# Goal of the exercise
Retype, word for word, each line between the lines holding "opSel : t.opSel = s.opSel" and "def Stage.inRoundLoop : Stage → Bool", inclusive, and leave the rest of the data alone.

# Material for this exercise
-- ==== Sys2Proof/Safety.lean ====
section
/-! DEFINITION. The terms the statements use: valid operands, the erased state, the invariants of a block that only a host drives,
what an error leaves, and the closed form of the whole function (`spec/44_common_laws.md` R151). -/

namespace Sys2Proof.Machine

/-- `k` steps of the machine, stopping at the first fault or refusal (`Host.Core.run` at the model's own types). -/
def run (k : Nat) (s : State) : Host.Outcome State Fault Refusal := Host.Core.run Sys2Proof.core k s

/-- The operands `DERIVE` accepts (R62, R88). -/
structure OperandsValid (s : State) : Prop where
  pwlen_pos : 1 ≤ s.pwlen.toNat
  pwlen_cap : s.pwlen.toNat ≤ Config.pwMax
  saltlen_pos : 1 ≤ s.saltlen.toNat
  saltlen_cap : s.saltlen.toNat ≤ Config.saltMax
  rounds_pos : 1 ≤ s.rounds.toNat
  outlen_pos : 1 ≤ s.outlen.toNat
  outlen_cap : s.outlen.toNat ≤ Config.outMax

/-- Every piece of storage the host cannot see is zero (R35(e), R97). -/
structure InternalZero (s : State) : Prop where
  cipher : s.cipher = CipherState.zeroes
  rb : s.rb = ⟨0, 0⟩
  kcur : s.kcur = 0
  scur : s.scur = 0
  cdata : s.cdata = Vector.replicate 8 0
  ph : s.ph = Vector.replicate 64 0
  sd : s.sd = Vector.replicate 64 0
  tmp : s.tmp = Vector.replicate 32 0
  acc : s.acc = Vector.replicate 32 0
  blkcnt : s.blkcnt = 0
  blkidx : s.blkidx = 0
  rnd : s.rnd = 0

/-- The three host buffers are in canonical form. -/
structure MemoryCanonical (s : State) : Prop where
  pwd : s.pwd.wf
  salt : s.salt.wf
  out : s.out.wf

/-- The three host buffers list no index past their capacity (R28). -/
structure MemoryWithin (s : State) : Prop where
  pwd : s.pwd.within Config.pwMax
  salt : s.salt.within Config.saltMax
  out : s.out.within Config.outMax

/-- `t` holds the operands of `s` that only the host writes (R24, R28, R35(b)). -/
structure SameHostOperands (s t : State) : Prop where
  pwd : t.pwd = s.pwd
  salt : t.salt = s.salt
  rounds : t.rounds = s.rounds
  outlen : t.outlen = s.outlen
  pwlen : t.pwlen = s.pwlen
  saltlen : t.saltlen = s.saltlen

/-- `t` holds the model's own interface fields of `s`: the unit interface, the script and what the host has read. -/
structure SameInterface (s t : State) : Prop where
  opSel : t.opSel = s.opSel
  ops : t.ops = s.ops
  res : t.res = s.res
  script : t.script = s.script
  rdWord : t.rdWord = s.rdWord
  rdBytes : t.rdBytes = s.rdBytes

/-- InternalInvariantViolation has been taken from `s` (R107): everything internal is zero, `STATUS = 0xA`, no command runs, the
host's operands are as before and so is `OUT` from index `OUTLEN` on. Of `OUT[0..OUTLEN-1]` it says nothing. -/
structure ViolationTaken (s t : State) : Prop where
  status : t.status = 0xA
  stage : t.stage = .idle
  port : t.digestReq = none
  zero : InternalZero t
  operands : SameHostOperands s t
  interface : SameInterface s t
  out : ∀ d, s.outlen.toNat ≤ d → t.out.read d = s.out.read d

/-- The stages in which a request is outstanding on the digest port (R96). -/
def Stage.awaitsDigest : Stage → Bool
  | .preHashAnswer | .saltDigestAnswer | .reDigestAnswer => true
  | .idle | .accepted _ | .preHash | .blockCount | .saltDigest | .hash _ _ | .accumulate _ | .reDigest | .scatter
  | .erase | .report => false

/-- The stages inside the block loop (R87 step 3). -/
def Stage.inBlockLoop : Stage → Bool
  | .saltDigest | .saltDigestAnswer | .hash _ _ | .accumulate _ | .reDigest | .reDigestAnswer | .scatter => true
  | .idle | .accepted _ | .preHash | .preHashAnswer | .blockCount | .erase | .report => false

/-- The stages inside the stretching loop (R87 step 3c). -/
def Stage.inRoundLoop : Stage → Bool
  | .hash again _ | .accumulate again => again
  | .reDigest | .reDigestAnswer => true
  | .idle | .accepted _ | .preHash | .preHashAnswer | .blockCount | .saltDigest | .saltDigestAnswer | .scatter | .erase
  | .report => false

/-- The counters of the two fixed loops of `BHASH` are in range (R82 steps 3 and 5). -/
def Stage.countersInRange : Stage → Bool
  | .hash _ (.expandSalt n) | .hash _ (.expandKey n) => n < Config.eksIter
  | .hash _ (.encrypt n) => n < Config.encIter
  | .hash _ .init | .hash _ .salted | .hash _ .load | .hash _ .encode => true
  | .idle | .accepted _ | .preHash | .preHashAnswer | .blockCount | .saltDigest | .saltDigestAnswer | .accumulate _
  | .reDigest | .reDigestAnswer | .scatter | .erase | .report => true

/-- The stages after the validation has passed and before the erasure (R88). -/
def Stage.afterValidation (g : Stage) : Bool :=
  g.inBlockLoop || g == .preHash || g == .preHashAnswer || g == .blockCount

/-- A block that only its host drives: the invariants of R35 and R27 at `BUSY = 0`, and where the sequencer may stand with what
counters while `BUSY = 1` (R29, R30). -/
structure HostDriven (s : State) : Prop where
  /-- Nothing is presented on the unit interface from outside. -/
  quiet : s.opSel = none
  /-- R27: idle, `STATUS` is `0x0`, `0x2` or `0x6`. -/
  statusIdle : s.stage = .idle → s.status = 0x0 ∨ s.status = 0x2 ∨ s.status = 0x6
  /-- R27: while a command runs, `STATUS` is `0x1`. -/
  statusBusy : s.stage ≠ .idle → s.status = 0x1
  /-- R35(e): idle, or just checking or reporting, the internal storage is zero. -/
  erased : s.stage = .idle ∨ s.stage = .report ∨ (∃ c, s.stage = .accepted c) → InternalZero s
  /-- R96, R126: a request is outstanding exactly while its answer is awaited. -/
  port : s.digestReq.isSome = s.stage.awaitsDigest
  /-- R88: past the validation the operands are valid. -/
  operands : s.stage.afterValidation → OperandsValid s
  /-- R29, R90: the range of `BLKIDX` and the value of `BLKCNT` inside the block loop. -/
  blocks : s.stage.inBlockLoop → s.blkcnt = ceilDiv s.outlen.toNat 32 ∧ s.blkidx < s.blkcnt
  /-- R29: the range of `RND` inside the stretching loop. -/
  rounds : s.stage.inRoundLoop → 1 ≤ s.rnd ∧ s.rnd < s.rounds.toNat
  /-- R82: the range of the counters inside `BHASH`. -/
  counters : s.stage.countersInRange
  canonical : MemoryCanonical s
  within : MemoryWithin s

/-! The closed form of the whole function (R151). -/

/-- The tables after steps 1 to 3 of R82: `EXP^64(SKEYSALT(ph, sd)(INIT))`. -/
def expandedCipher (ph sd : Vector Byte 64) : CipherState :=
  iter (fun c => (keySchedule ph.toList (keySchedule sd.toList c).cipher).cipher) 64
    (saltedKeySchedule ph.toList sd.toList initialCipher).cipher

/-- `CDATA` after step 5 of R82: `ENC^64(BEW(MAGIC))` under those tables. -/
def encryptedMagic (ph sd : Vector Byte 64) : Vector Word 8 := iter (encryptEight (expandedCipher ph sd)) 64 magicWords

/-- `bhash(ph, sd)` of R151. -/
def bcryptHash (ph sd : Vector Byte 64) : Vector Byte 32 := encodeHash (encryptedMagic ph sd)

/-- `T(b, k + 1)` of R151, for a password digest and a salt. -/
def chainHash (ph : Vector Byte 64) (salt : List Byte) (b : Nat) : Nat → Vector Byte 32
  | 0 => bcryptHash ph (Config.sha512 (salt ++ be32 (BitVec.ofNat 32 (b + 1))))
  | k + 1 => bcryptHash ph (Config.sha512 (chainHash ph salt b k).toList)

/-- `T(b, 1) XOR ... XOR T(b, k + 1)` of R151, byte by byte. -/
def chainXor (ph : Vector Byte 64) (salt : List Byte) (b : Nat) : Nat → Vector Byte 32
  | 0 => chainHash ph salt b 0
  | k + 1 => Vector.zipWith (· ^^^ ·) (chainXor ph salt b k) (chainHash ph salt b (k + 1))

/-- `OUT[d]` of R151 for password `pw`, salt, `r` rounds and output length `n`: `A(d mod B)[d div B]` with `B = ceil(n / 32)`. -/
def derivedByte (pw salt : List Byte) (r n d : Nat) : Byte :=
  let B := (n + 31) / 32
  (chainXor (Config.sha512 pw) salt (d % B) (r - 1)).toList.getD (d / B) 0

/-! The circular reading of a byte source (R76, R77) and the course of a schedule (R79). -/

/-- Byte `j` of a source read circularly from its start. -/
def circularByte (B : List Byte) (j : Nat) : Byte := B.getD (j % B.length) 0

/-- The big-endian word whose first byte is byte `j` of the circular reading. -/
def circularWord (B : List Byte) (j : Nat) : Word :=
  joinBytes (circularByte B j) (circularByte B (j + 1)) (circularByte B (j + 2)) (circularByte B (j + 3))

/-- A schedule after its first `j` pairs (R79). -/
def scheduleCourse (inject : Sched → Sched) (c : CipherState) (cur j : Nat) : Sched :=
  (scheduleSlots.take j).foldl (pairStep inject) ⟨c, ⟨0, 0⟩, cur⟩

/-- The final tables, `RB`, and cursors of a run of the block loop over the block indices of a list, in that order (R98). -/
def deriveInOrder (l : List Nat) (s : State) : State := l.foldl (fun s b => deriveBlock { s with blkidx := b }) s

end Sys2Proof.Machine
end

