-- ==== Sys2Proof/Laws/Cipher.lean ====
section
/-! SUPPORT. Laws of unit `core` (`spec/40_cipher_core.md`) and of folds over a fixed number of steps. -/

namespace Sys2Proof.Machine

/-- What holds at the start of a loop over `0 .. n-1` and is kept by each of its steps holds at its end. -/
theorem foldl_finRange_inv {α : Type} {n : Nat} (f : α → Fin n → α) (Q : Nat → α → Prop) (a : α) (h0 : Q 0 a)
    (hs : ∀ (i : Fin n) (x : α), Q i x → Q (i + 1) (f x i)) : Q n ((List.finRange n).foldl f a) := by
  have key : ∀ k, k ≤ n → Q k (((List.finRange n).take k).foldl f a) := by
    intro k
    induction k with
    | zero => intro _; simpa using h0
    | succ k ih =>
      intro hk
      have hk' : k < (List.finRange n).length := by simpa using hk
      rw [List.take_succ_eq_append_getElem hk', List.foldl_append]
      simpa using hs ⟨k, hk⟩ _ (ih (by omega))
  have := key n le_rfl
  rwa [List.take_of_length_le (by simp)] at this

/-- `ENCB` as its sixteen rounds (R72). -/
theorem encryptBlock_eq (c : CipherState) (x : Block) : encryptBlock c x =
    let h := (List.finRange 16).foldl (feistelRound c) ⟨x.L ^^^ c.P[0], x.R⟩
    ⟨h.R ^^^ c.P[17], h.L⟩ := by rw [encryptBlock]

theorem encryptWordsChecked_even {c : CipherState} {ws : List Word} (h : ws.length % 2 = 0) :
    encryptWordsChecked c ws = some (encryptWords c ws) := if_pos h

theorem encryptWordsChecked_odd {c : CipherState} {ws : List Word} (h : ws.length % 2 = 1) :
    encryptWordsChecked c ws = none := if_neg (by omega)

theorem encryptEight_toList (c : CipherState) (w : Vector Word 8) : (encryptEight c w).toList = encryptWords c w.toList := by
  simp [encryptEight, Vector.toList]

end Sys2Proof.Machine
end

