-- ==== Sys2Proof/Syntax.lean ====
section
/-! DEFINITION. The commands the block takes, one constructor of Instr per row of spec/opcode_table.json, with
their operands. An operand also carries what the command's surroundings decide and the spec leaves to
them: what a sensor reports, what a line's cells hold when they are read, whether a signature verifies. -/

namespace Sys2Proof

/-- A unit that self-test can find failed (Table 4–4, Table 19–5). -/
inductive TestUnit where
  | bench (b : BenchId)
  | holdEngine (n : Fin 2)
  | counterStore
  | sieve (n : Fin 64)
  | lexicon (n : Fin 16)
  | copy (n : Fin 32)
  | port (n : Fin 32)
  | comparator (n : Fin 179)
deriving DecidableEq, Repr

/-- A place with a temperature limit (R64, R65): a domain's junction or a stack's DRAM. -/
inductive ThermalUnit where
  | domain (d : Fin 24)
  | stack (n : Fin 16)
deriving DecidableEq, Repr

/-- What the pace loop finds at one domain in a 20 µs period (R81, Table 3–2). `lowest` is the lowest
6.25 mV step above 680 mV at which the occupancy shows no backlog. -/
structure DomainReport where
  dom       : Fin 24
  backlog   : Bool
  lowest    : Nat
  hc        : Nat
  junction  : BitVec 16
  dram      : BitVec 16
  occupancy : Nat
deriving DecidableEq, Repr

/-- What the placement loop measures of one stack (R91). -/
structure StackReport where
  stack     : Fin 16
  demand    : Nat
  overFor1s : Bool
  corrected : Nat
deriving DecidableEq, Repr

/-- A host write to a register: its size in bytes and the value written. -/
structure HostWrite where
  size  : Nat
  value : W64
deriving DecidableEq, Repr

/-- A message of a Bureau session (R637): the session, and the bytes of one CBOR item, or of what is none. -/
structure BureauMsg where
  session : Nat
  raw     : List Byte
deriving DecidableEq, Repr

/-- A received flit: its 256 bytes, and which of the codewords that it overlaps, counted from the first, the FEC found
uncorrectable (R179, R221). (DESIGN CHOICE, log 1 and 107; DEDUCED, log 39.) -/
structure Flit where
  raw  : List Byte
  lost : List Nat
deriving DecidableEq, Repr

/-- A fabric request (Table 8–1) as it reaches the bench request decoder: where it arrived, its header
fields, its operand slots and data, whether a reserved bit or byte is not zero, its length in slots,
and the damage that the lines it touches have come to hold. -/
structure Req where
  port    : Fin 32
  vc      : Fin 4
  dst     : BitVec 14
  src     : BitVec 14
  ordered : Bool
  tag     : BitVec 12
  drawer  : BitVec 16
  length  : BitVec 13
  offset  : BitVec 40
  opslots : BitVec 4
  word    : W64
  ops     : List Byte
  data    : List Byte
  resv    : Bool
  slots   : Nat
  found   : List Damage
deriving DecidableEq, Repr

/-- What the checks of a retention exit found besides the units (R129, R130): the seal processor's ROM, and the digest of the
saved state. -/
structure ExitChecks where
  romOk    : Bool
  digestOk : Bool
deriving DecidableEq, Repr

/-- An output of a bench (R304). -/
structure BenchOut where
  bench   : BenchId
  claim   : W32
  input   : Nat
  index   : Nat
  content : Nat
deriving DecidableEq, Repr

/-- Where an injection aims (R374). -/
inductive InjectTarget where
  | physical (stack line : Nat)
  | pool (drawer offset : Nat)
deriving DecidableEq, Repr

/-- What a client presents in a TLS handshake (R627): nothing, or a certificate, as DER bytes. -/
inductive TlsClient where
  | noCertificate
  | certificate (der : List Byte)
deriving DecidableEq, Repr

/-- A request that the host port does not serve (R664). -/
inductive HostRequestKind where
  | io | atomicOp | message | outsideBars
deriving DecidableEq, Repr

/-- A sieve context: engine and context number (R441). -/
structure CtxId where
  engine : Fin 64
  ctx    : Fin 8
deriving DecidableEq, Repr

/-- The key of a context in the state's table. -/
def CtxId.key (c : CtxId) : Nat := c.engine.val * 8 + c.ctx.val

# Result below
  opSel : t.opSel = s.opSel
  ops : t.ops = s.ops
  res : t.res = s.res
  script : t.script = s.script
  rdWord : t.rdWord = s.rdWord
  rdBytes : t.rdBytes = s.rdBytes

/-- InternalInvariantViolation has been taken from `s` (R107): everything internal is zero, `STATUS = 0xA`, no command runs, the
host's operands are as before and so is `OUT` from index `OUTLEN` on. Of `OUT[0..OUTLEN-1]` it says nothing. -/
structure ViolationTaken (s t : State) : Prop where
  status : t.status = 0xA
  stage : t.stage = .idle
  port : t.digestReq = none
  zero : InternalZero t
  operands : SameHostOperands s t
  interface : SameInterface s t
  out : ∀ d, s.outlen.toNat ≤ d → t.out.read d = s.out.read d

/-- The stages in which a request is outstanding on the digest port (R96). -/
def Stage.awaitsDigest : Stage → Bool
  | .preHashAnswer | .saltDigestAnswer | .reDigestAnswer => true
  | .idle | .accepted _ | .preHash | .blockCount | .saltDigest | .hash _ _ | .accumulate _ | .reDigest | .scatter
  | .erase | .report => false

/-- The stages inside the block loop (R87 step 3). -/
def Stage.inBlockLoop : Stage → Bool
  | .saltDigest | .saltDigestAnswer | .hash _ _ | .accumulate _ | .reDigest | .reDigestAnswer | .scatter => true
  | .idle | .accepted _ | .preHash | .preHashAnswer | .blockCount | .erase | .report => false

/-- The stages inside the stretching loop (R87 step 3c). -/
def Stage.inRoundLoop : Stage → Bool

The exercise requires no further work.